String Matching
Problem Overview
| Attribute | Value |
|---|---|
| Difficulty | Easy |
| Category | String Algorithms |
| Time Limit | 1 second |
| Key Technique | KMP Algorithm / Z-Algorithm |
| CSES Link | String Matching |
Learning Goals
After solving this problem, you will be able to:
- Understand the string matching problem and its linear-time solutions
- Build and utilize the LPS (Longest Proper Prefix Suffix) array in KMP
- Implement the Z-algorithm as an alternative approach
- Recognize when to apply pattern matching algorithms
Problem Statement
Problem: Given a text string and a pattern string, count the number of positions where the pattern occurs in the text.
Input:
- Line 1: Text string
- Line 2: Pattern string
Output:
- Print the number of occurrences of the pattern in the text
Constraints:
-
1 <= text , pattern <= 10^6 - Both strings contain only lowercase English letters (a-z)
Example
Input:
saippuakauppias
pp
Output:
2
Explanation: The pattern “pp” occurs at positions 3 and 10 (0-indexed) in “saippuakauppias”:
- Position 3: saippuakauppias
- Position 10: saippuakauppias
Intuition: How to Think About This Problem
Pattern Recognition
Key Question: How can we avoid re-comparing characters we have already seen?
The naive approach compares the pattern at every position, leading to O(n * m) time.
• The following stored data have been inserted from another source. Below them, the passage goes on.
-- ==== Sys2Proof/Tests/Slice0.lean ====
section
/-! SUPPORT. Tests of single operations and single steps, with expected values from the spec's vectors (95_test_vectors.md), and a witness for the hypotheses of each statement. -/

namespace Sys2Proof.Tests

open Sys2Proof Sys2Proof.Machine

/-! The states the tests start from. -/

/-- A running CPU in the reset state with one instruction placed at `pc`. -/
def placed (w : Nat) : State := State.reset.withFetchWord 32 w

/-- A running CPU with 0x1111 in R1 and 0x2222 in R2. -/
def two : State := (({ State.reset with runState := .running } : State).setReg 1 0x1111#16).setReg 2 0x2222#16

/-- The state after, if there is one. -/
def after (r : Result) : Option State :=
  match r with
  | .next s => some s
  | .fault _ => none
  | .refused _ => none

/-- The fault, if there is one. -/
def faultOf (r : Result) : Option Fault :=
  match r with
  | .next _ => none
  | .fault f => some f
  | .refused _ => none

/-! Well-formed instructions. -/

/-- A Reserved term is refused by the first check (R91). -/
theorem test_reserved_is_ill_formed : ¬ (Instr.reserved2C 0).WellFormed := by decide
/-- An LDI term is refused by the second check (R224). -/
theorem test_ldi_is_ill_formed : ¬ (Instr.ldi 1 (.imm 5)).WellFormed := by decide
theorem test_mov_is_well_formed : (Instr.mov 1 (.imm 5)).WellFormed := by decide

/-! Decoding: the words are written out from R81, R84 and the identifier table, several of them 95_test_vectors.md part 2's. -/

theorem test_decode_control :
    decode 0x00000000#32 = .instr (.nop) ∧
    decode 0x0460000E#32 = .instr (.stl (.reg 14)) ∧
    decode 0x08000000#32 = .instr (.hlt) := by decide
theorem test_decode_alu :
    decode 0x10A12005#32 = .instr (.add 1 (.regImm 2 0x005)) ∧
    decode 0x11A12005#32 = .instr (.sub 1 (.regImm 2 0x005)) ∧
    decode 0x12A12005#32 = .instr (.rshift 1 (.regImm 2 0x005)) ∧
    decode 0x13A12005#32 = .instr (.lshift 1 (.regImm 2 0x005)) ∧
    decode 0x14A12005#32 = .instr (.mul 1 (.regImm 2 0x005)) ∧
    decode 0x15A12005#32 = .instr (.smul 1 (.regImm 2 0x005)) ∧
    decode 0x16A12005#32 = .instr (.umul 1 (.regImm 2 0x005)) ∧
    decode 0x17A12005#32 = .instr (.sumul 1 (.regImm 2 0x005)) ∧
    decode 0x18430010#32 = .instr (.pass 3 (.imm 0x0010)) ∧
    decode 0x19430010#32 = .instr (.not 3 (.imm 0x0010)) ∧
    decode 0x1AA12005#32 = .instr (.and 1 (.regImm 2 0x005)) ∧
    decode 0x1BA12005#32 = .instr (.or 1 (.regImm 2 0x005)) ∧
    decode 0x1CA12005#32 = .instr (.xor 1 (.regImm 2 0x005)) ∧
    decode 0x1DA12005#32 = .instr (.nand 1 (.regImm 2 0x005)) ∧
    decode 0x1EA12005#32 = .instr (.nor 1 (.regImm 2 0x005)) ∧
    decode 0x1FA12005#32 = .instr (.xnor 1 (.regImm 2 0x005)) := by decide
theorem test_decode_branch_set_flag :
    decode 0x2060000E#32 = .instr (.bgt (.reg 14)) ∧
    decode 0x2160000E#32 = .instr (.blt (.reg 14)) ∧
    decode 0x2260000E#32 = .instr (.bsgt (.reg 14)) ∧
    decode 0x2360000E#32 = .instr (.bslt (.reg 14)) ∧
    decode 0x2460000E#32 = .instr (.beq (.reg 14)) ∧
    decode 0x2560000E#32 = .instr (.bz (.reg 14)) ∧
    decode 0x2660000E#32 = .instr (.bneg (.reg 14)) ∧
    decode 0x2760000E#32 = .instr (.bpos (.reg 14)) ∧
    decode 0x2860000E#32 = .instr (.bev (.reg 14)) ∧
    decode 0x2960000E#32 = .instr (.bbev (.reg 14)) ∧
    decode 0x2A60000E#32 = .instr (.bc (.reg 14)) ∧
    decode 0x2B60000E#32 = .instr (.bof (.reg 14)) ∧
    decode 0x2F60000E#32 = .instr (.brn (.reg 14)) := by decide
theorem test_decode_reserved :
    decode 0x2C400001#32 = .instr (.reserved2C 0x400001) ∧
    decode 0x2D400001#32 = .instr (.reserved2D 0x400001) ∧
    decode 0x2E400001#32 = .instr (.reserved2E 0x400001) ∧
    decode 0x3C400001#32 = .instr (.reserved3C 0x400001) ∧
    decode 0x3D400001#32 = .instr (.reserved3D 0x400001) ∧
    decode 0x3E400001#32 = .instr (.reserved3E 0x400001) ∧
    decode 0x3F400001#32 = .instr (.reserved3F 0x400001) ∧
    decode 0x4C400001#32 = .instr (.reserved4C 0x400001) ∧
    decode 0x4D400001#32 = .instr (.reserved4D 0x400001) ∧
    decode 0x4E400001#32 = .instr (.reserved4E 0x400001) ∧
    decode 0x5C400001#32 = .instr (.reserved5C 0x400001) ∧
    decode 0x5D400001#32 = .instr (.reserved5D 0x400001) ∧
    decode 0x5E400001#32 = .instr (.reserved5E 0x400001) ∧
    decode 0x5F400001#32 = .instr (.reserved5F 0x400001) := by decide
theorem test_decode_branch_clear_flag :
    decode 0x3060000E#32 = .instr (.ble (.reg 14)) ∧
    decode 0x3160000E#32 = .instr (.bge (.reg 14)) ∧
    decode 0x3260000E#32 = .instr (.bsle (.reg 14)) ∧
    decode 0x3360000E#32 = .instr (.bsge (.reg 14)) ∧
    decode 0x3460000E#32 = .instr (.bneq (.reg 14)) ∧
    decode 0x3560000E#32 = .instr (.bnz (.reg 14)) ∧
    decode 0x3660000E#32 = .instr (.bposz (.reg 14)) ∧
    decode 0x3760000E#32 = .instr (.bnegz (.reg 14)) ∧
    decode 0x3860000E#32 = .instr (.bod (.reg 14)) ∧
    decode 0x3960000E#32 = .instr (.bbod (.reg 14)) ∧
    decode 0x3A60000E#32 = .instr (.bnc (.reg 14)) ∧
    decode 0x3B60000E#32 = .instr (.bnof (.reg 14)) := by decide
theorem test_decode_set_set_flag :
    decode 0x40B30102#32 = .instr (.sgt 3 (.two (.regReg 1 2))) ∧
    decode 0x41B30102#32 = .instr (.slt 3 (.two (.regReg 1 2))) ∧
    decode 0x42B30102#32 = .instr (.ssgt 3 (.two (.regReg 1 2))) ∧
    decode 0x43B30102#32 = .instr (.sslt 3 (.two (.regReg 1 2))) ∧
    decode 0x44B30102#32 = .instr (.seq 3 (.two (.regReg 1 2))) ∧
    decode 0x45B30102#32 = .instr (.sz 3 (.two (.regReg 1 2))) ∧
    decode 0x46B30102#32 = .instr (.sneg 3 (.two (.regReg 1 2))) ∧
    decode 0x47B30102#32 = .instr (.spos 3 (.two (.regReg 1 2))) ∧
    decode 0x48B30102#32 = .instr (.sev 3 (.two (.regReg 1 2))) ∧
    decode 0x49B30102#32 = .instr (.sbev 3 (.two (.regReg 1 2))) ∧
    decode 0x4AB30102#32 = .instr (.sc 3 (.two (.regReg 1 2))) ∧
    decode 0x4BB30102#32 = .instr (.sof 3 (.two (.regReg 1 2))) ∧
    decode 0x4F430010#32 = .instr (.mov 3 (.imm 0x0010)) := by decide
theorem test_decode_set_clear_flag :
    decode 0x50B30102#32 = .instr (.sle 3 (.two (.regReg 1 2))) ∧
    decode 0x51B30102#32 = .instr (.sge 3 (.two (.regReg 1 2))) ∧
    decode 0x52B30102#32 = .instr (.ssle 3 (.two (.regReg 1 2))) ∧
    decode 0x53B30102#32 = .instr (.ssge 3 (.two (.regReg 1 2))) ∧
    decode 0x54B30102#32 = .instr (.sneq 3 (.two (.regReg 1 2))) ∧
    decode 0x55B30102#32 = .instr (.snz 3 (.two (.regReg 1 2))) ∧
    decode 0x56B30102#32 = .instr (.sposz 3 (.two (.regReg 1 2))) ∧
    decode 0x57B30102#32 = .instr (.snegz 3 (.two (.regReg 1 2))) ∧
    decode 0x58B30102#32 = .instr (.sod 3 (.two (.regReg 1 2))) ∧
    decode 0x59B30102#32 = .instr (.sbod 3 (.two (.regReg 1 2))) ∧
    decode 0x5AB30102#32 = .instr (.snc 3 (.two (.regReg 1 2))) ∧
    decode 0x5BB30102#32 = .instr (.snof 3 (.two (.regReg 1 2))) := by decide
theorem test_decode_memory_and_ports :
    decode 0xC0430010#32 = .instr (.lod 3 (.imm 0x0010)) ∧
    decode 0xC4430010#32 = .instr (.str 3 (.imm 0x0010)) ∧
    decode 0xC8430010#32 = .instr (.inPort 3 (.imm 0x0010)) ∧
    decode 0xCC430010#32 = .instr (.outPort 3 (.imm 0x0010)) := by decide
theorem test_decode_display :
    decode 0xD0A12005#32 = .instr (.gfxsp 1 (.regImm 2 0x005)) := by decide
/-- LDI $4 0x1234 is 0x4F441234, which decodes to MOV (95_test_vectors.md part 2, R224). -/
theorem test_decode_ldi : encode (.ldi 4 (.imm 0x1234)) = 0x4F441234#32 ∧
    decode 0x4F441234#32 = .instr (.mov 4 (.imm 0x1234)) := by decide
/-- Every operand form (95_test_vectors.md part 2). -/
theorem test_decode_forms :
    decode 0x10B30102#32 = .instr (.add 3 (.regReg 1 2)) ∧ decode 0x1083FF01#32 = .instr (.add 3 (.immImm 0xFF 0x01)) ∧
    decode 0x10930FF2#32 = .instr (.add 3 (.immReg 0x0FF 2)) ∧ decode 0x0440BB80#32 = .instr (.stl (.imm 48000)) ∧
    decode 0x04600003#32 = .instr (.stl (.reg 3)) ∧ decode 0x40430001#32 = .instr (.sgt 3 (.one (.imm 1))) ∧
    decode 0x2F70000E#32 = .instr (.brn (.reg 14)) ∧ decode 0xD0870A14#32 = .instr (.gfxsp 7 (.immImm 10 20)) := by decide
/-- Words that are no instruction (95_test_vectors.md part 2). -/
theorem test_decode_refusals :
    decode 0x00410000#32 = .illegal .argumentCount ∧ decode 0x04600013#32 = .illegal .padding ∧
    decode 0x20410010#32 = .illegal .destination ∧ decode 0xC1430010#32 = .illegal .unlistedIdentifier ∧
    decode 0x10C00000#32 = .illegal .argumentCount ∧ decode 0x18A10102#32 = .illegal .argumentCount ∧
    decode 0x40030000#32 = .illegal .argumentCount ∧ decode 0x4F830102#32 = .illegal .argumentCount ∧
    decode 0x10B31102#32 = .illegal .padding ∧ decode 0x10B30112#32 = .illegal .padding ∧
    decode 0xFF000000#32 = .illegal .unlistedIdentifier := by decide
/-- Encoding, field by field (95_test_vectors.md part 2). -/
theorem test_encode :
    encode (.sub 2 (.immReg 0 1)) = 0x11920001#32 ∧ encode (.xor 3 (.immImm 0xF0 0x0F)) = 0x1C83F00F#32 ∧
    encode (.lshift 5 (.regImm 1 4)) = 0x13A51004#32 ∧ encode (.bnz (.imm 2)) = 0x35400002#32 ∧
    encode (.sc 6 (.one (.imm 1))) = 0x4A460001#32 ∧ encode (.sneg 3 (.two (.regReg 2 1))) = 0x46B30201#32 ∧
    encode (.lod 2 (.reg 1)) = 0xC0620001#32 ∧ encode (.outPort 3 (.imm 0)) = 0xCC430000#32 := by decide
/-- The table's bit numbering: bit 0 is the word's least significant bit. -/
theorem test_decodeTableWord : decodeTableWord 32 0x10A12005 = some (.add 1 (.regImm 2 5)) ∧
    decodeTableWord 32 0x10400001 = none := by decide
The key insight is that when a mismatch occurs, the characters we have already matched contain information about where the next potential match could start.
Breaking Down the Problem
- What are we looking for? All positions where the pattern matches the text
- What information do we have? The text and pattern strings
- What’s the relationship between input and output? Count overlapping occurrences
Analogies
Think of this problem like searching for a word in a book. Instead of starting fresh after each failed attempt, you remember what you have already read to skip ahead intelligently.
Solution 1: Brute Force
Idea
Try to match the pattern at every possible starting position in the text.
Algorithm
- For each position i from 0 to n-m
- Compare pattern with text[i:i+m] character by character
- If all characters match, increment the count
Code
def solve_brute_force(text, pattern):
"""
Brute force solution - check every position.
Time: O(n * m)
Space: O(1)
"""
n, m = len(text), len(pattern)
count = 0
for i in range(n - m + 1):
match = True
for j in range(m):
if text[i + j] != pattern[j]:
match = False
break
if match:
count += 1
return count
Complexity
| Metric | Value | Explanation |
|---|---|---|
| Time | O(n * m) | For each of n-m+1 positions, compare up to m characters |
| Space | O(1) | Only counters and loop variables |
Why This Works (But Is Slow)
Correctness is guaranteed because we check every possible position. However, when pattern has repeated characters (like “aaa”), we waste time re-comparing characters we have already seen.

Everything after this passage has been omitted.